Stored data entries

/-- The loops' common state. -/
structure Loops where
  slots : NMap Slot := []
  /-- OMEGA words of the last 10 ms, newest first, with their times (Table LOOP-3, SPL_PWR). -/
  omegas : List (Nat × Nat) := []
  /-- The deceleration that R341 commands, 0.1 rad/s². -/
  alpha : Nat := 0
  /-- The comparator of R369 forces the output of slot 0 low. -/
  tripped : Bool := false
  /-- Duty of each PWM output, Q1.15. -/
  duty : NMap Int := []
  deriving DecidableEq, Repr

/-- The measurement front end (R351 to R353, R382). -/
structure Adc where
  frames : Nat := 0
  started : Bool := false
  /-- The frame tables, offsets and gains in force in this frame. -/
  table : List Nat := []
  ofs : NMap Int := []
  gain : NMap Nat := []
  /-- The inputs whose sunk conversion this frame still owes (R353). -/
  sink : List Nat := []
  tested : List Nat := []
  deriving DecidableEq, Repr

/-- The thermal zones (R354, R372 to R376). -/
structure Thm where
  /-- The newest reading of each LUN: °C and the time. -/
  temps : NMap (Option (Int × Nat)) := []
  polled : NMap Nat := []
  /-- LUNs whose poll met a busy or suspended LUN, or a class-0 read, and is due at the next ready state (R114). -/
  retry : NMap Bool := []
  edges : NMap Nat := []
  countFrom : NMap Nat := []
  force : NMap Bool := []
  deriving DecidableEq, Repr

/-- One channel's calibration (R384 to R391). -/
structure CalCh where
  /-- 0 none, 1 recalibration, 2 FULL, 3 CHECK. -/
  running : Nat := 0
  run1 : Option CalSet := none
  pairs : Nat := 0
  /-- The channel's temperature at the start of the calibration in progress or in force, in 1/128 °C. -/
  temp : Int := 0
  pending : Option (CalSet × Int) := none
  pendingAt : Nat := 0
  /-- FORCE_MS has passed and class-0 work is present (R391): since when. -/
  deferFrom : Option Nat := none
  /-- A gap is being forced: no routine takes the bus; and since when cycles are withheld (R391). -/
  forcing : Bool := false
  gapAt : Option Nat := none
  force : Option CalSet := none
  waiting : Nat := 0
  lastMin : Nat := 0
  calibrated : Bool := false
  deriving DecidableEq, Repr

/-- The calibration unit (R379 to R391). -/
structure Cal where
  chans : NMap CalCh := []
  refTemp : Int := 0
  ref38 : Nat := 0
  refDone : Bool := false
  refRunning : Bool := false
  deriving DecidableEq, Repr

/-- One entry of the memory error log (R399). -/
structure MemErr where
  memid : Nat
  inst : Nat
  addr : Nat
  kind : Nat
  count : Nat
  deriving DecidableEq, Repr

/-- Internal memory integrity (R393 to R403): the log, and each scrubber's next address and the start of its lap. -/
structure Mem where
  log : List MemErr := []
  /-- Words known uncorrectable (MEMID, INST, ADDR): each stays so until a functional write replaces it (R397). -/
  poison : List (Nat × Nat × Nat) := []
  /-- Keyed 64·MEMID + INST. -/
  scrubAt : NMap Nat := []
  lapFrom : NMap Nat := []
  deriving DecidableEq, Repr

/-- The one-time-programmable state (R405, R407, Table BOT-10, Table SEC-2). -/
structure Otp where
  /-- Log entries, oldest first: PENDING and LEVEL. -/
  log : List (Bool × Nat) := []
  pl3 : List (List Byte) := []
  keyHash : NMap Word := []
  capKey : NMap Word := []
  sigReq : Bool := false
  floor : Nat := 0
  deriving DecidableEq, Repr

/-- The SEC window (R404 to R419). -/
structure Sec where
  st : Nat := 0
  lkA : Word := 0
  lkB : Word := 0
  lkGiven : Bool := false
  op : Nat := 0
  addr : Word := 0
  data0 : Word := 0
  data1 : Word := 0
  since : Nat := 0
  /-- The operation whose OTP write is in progress. -/
  busy : Option Nat := none
  creds : NMap (List Byte) := []
  badCred : NMap Nat := []
  badLk : Nat := 0
  lkLock : Bool := false
  /-- A LOWER accepted (its target), whose SANITIZE has not ended. -/
  sanTarget : Nat := 0
  sanitize : Bool := false
  sanErases : NMap Nat := []
  sanTotal : Nat := 0
  sanDone : Nat := 0
  sanZeroed : Bool := false
  sanCopied : Bool := false
  /-- The copy that step 5 writes, and its GEN. -/
  sanCopy : List Byte := []
  sanGen : Nat := 0
  sanStage : Nat := 0
  deriving DecidableEq, Repr

/-- The configuration update in progress (R75, R76). -/
structure Update where
  len : Nat := 0
  /-- The bytes programmed so far; an unlisted byte is erased. -/
  img : NMap Byte := []
  deriving DecidableEq, Repr

/-- What the SPI sequencer is doing (R65, R75, R415 step 5). -/
inductive SpiJob where
  /-- Erases of the inactive slot for the BEGIN in mailbox slot mb, and page programs for its DATA, still to end. -/
  | erase (mb left : Nat)
  | data (mb left total : Nat)
  | commit (mb gen : Nat)
  /-- What was under way when the update was abandoned: it finishes, and the sequencer stops (R76). -/
  | finish
  /-- SANITIZE's copy: stage 0 erases the inactive slot, 1 programs the copy, 2 commits it, 3 erases the loaded slot; and how many
  erases or programs are still to end (R415 step 5). -/
  | sanitizeCopy (stage left : Nat)
  deriving DecidableEq, Repr

/-- The housekeeper and the mailbox (R420 to R427). -/
structure Hk where
  /-- Slot states: 0 FREE, 1 POSTED, 2 DONE. -/
  slots : NMap Nat := []
  order : List Nat := []
  serving : Option Nat := none
  /-- The answer of the slot in service, given once its last write is acknowledged: status and results. -/
  resp : Option (Nat × List Byte) := none
  /-- A threshold entry that a slot waits for from media common: slot, LUN, block group and page type. -/
  thrAsk : Option (Nat × Nat × Nat × Nat) := none
  load : Nat := 0
  shed : Nat := 0
  update : Option Update := none
  spi : Option SpiJob := none
  spiWait : List SpiJob := []
  /-- Commands fetched under the throttle in this 100 µs. -/
  thrFrom : Nat := 0
  thrCount : Nat := 0
  deriving DecidableEq, Repr

/-- Fault injection and debug (R428 to R433). -/
structure Fij where
  stopped : Bool := false
  gens : NMap (BitVec 32) := []
  trace : List DWord := []
  full : Bool := false
  enabledAt : Nat := 0
  msgUp : NMap Nat := []
  msgDown : NMap Nat := []
  deriving DecidableEq, Repr

/-- Everything of the block but the queue of waiting commands. -/
structure Dev where
  build : Build := .premel64
  /-- AO ticks since the state was made (R349): 250 ns each. -/
  now : Nat := 0
  /-- The counter from which each free value is drawn. -/
  fresh : Nat := 0
  mode : ModeSt := {}
  pins : Pins := {}
  inputs : NMap InputSt := []
  ret : Retained := {}
  rf : NMap Word := []
  rp : RegPort := {}
  mp : Mp := {}
  spl : Spl := {}
  links : NMap Link := []
  /-- Reports of media common that wait for a link that is up (R436). -/
  statsHeld : List MsgBody := []
  /-- The media side's value of each mirrored level as it was last reported (R436), by the register's offset. -/
  mirrorSent : NMap Nat := []
  groups : NMap Group := []
  cfg : Cfg := {}
  chans : NMap Chan := []
  scheds : NMap Sched := []
  codec : Codec := {}
  rrc : Rrc := {}
  pgm : Pgm := {}
  xlt : Xlt := {}
  cq : Cq := {}
  ord : Ord := {}
  dma : Dma := {}
  hup : Hup := {}
  loops : Loops := {}
  adc : Adc := {}
  thm : Thm := {}
  cal : Cal := {}
  mem : Mem := {}
  sec : Sec := {}
  otp : Otp := {}
  hk : Hk := {}
  fij : Fij := {}
  /-- The age clock, in minutes (R188). -/
  ageMin : Nat := 0
  deriving DecidableEq, Repr

/-- The state of the block: the commands that wait, first in, first out, and everything else. -/
structure State where
  pending : List Instr := []
  dev : Dev := {}
  deriving DecidableEq, Repr

/-- The reasons for which the block stops as the manual describes. No command of the manual stops the block: every
command that cannot act has the answer or the no-effect that its rule gives. The one name stands for an access the
manual says does not exist; nothing raises it. -/
inductive Fault where
  /-- Raised by nothing; safe. -/
  | noSuchPlace
  deriving DecidableEq, Repr

/-- The reasons for which the model declines. -/
inductive Refusal where
  /-- Raised by a dispatch arm whose command has no meaning yet; safe. -/
  | notModelled (mnemonic : String)
  deriving DecidableEq, Repr

/-- The state right after PO_RST_n has risen with every strap and NODE_ID input low: mode LOADING from OFF (R51, R79,
PRM_GLB_MODE reset 0x2), memories zero (R396), nothing listed in any map. -/
def State.reset : State := {}

end Sys2Proof.Machine
end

**Exercise details:** Copy out each line from the preceding entries that mentions the word "first".

**Task response:**
  /-- OMEGA words of the last 10 ms, newest first, with their times (Table LOOP-3, SPL_PWR). -/
  /-- Log entries, oldest first: PENDING and LEVEL. -/
/-- The state of the block: the commands that wait, first in, first out, and everything else. -/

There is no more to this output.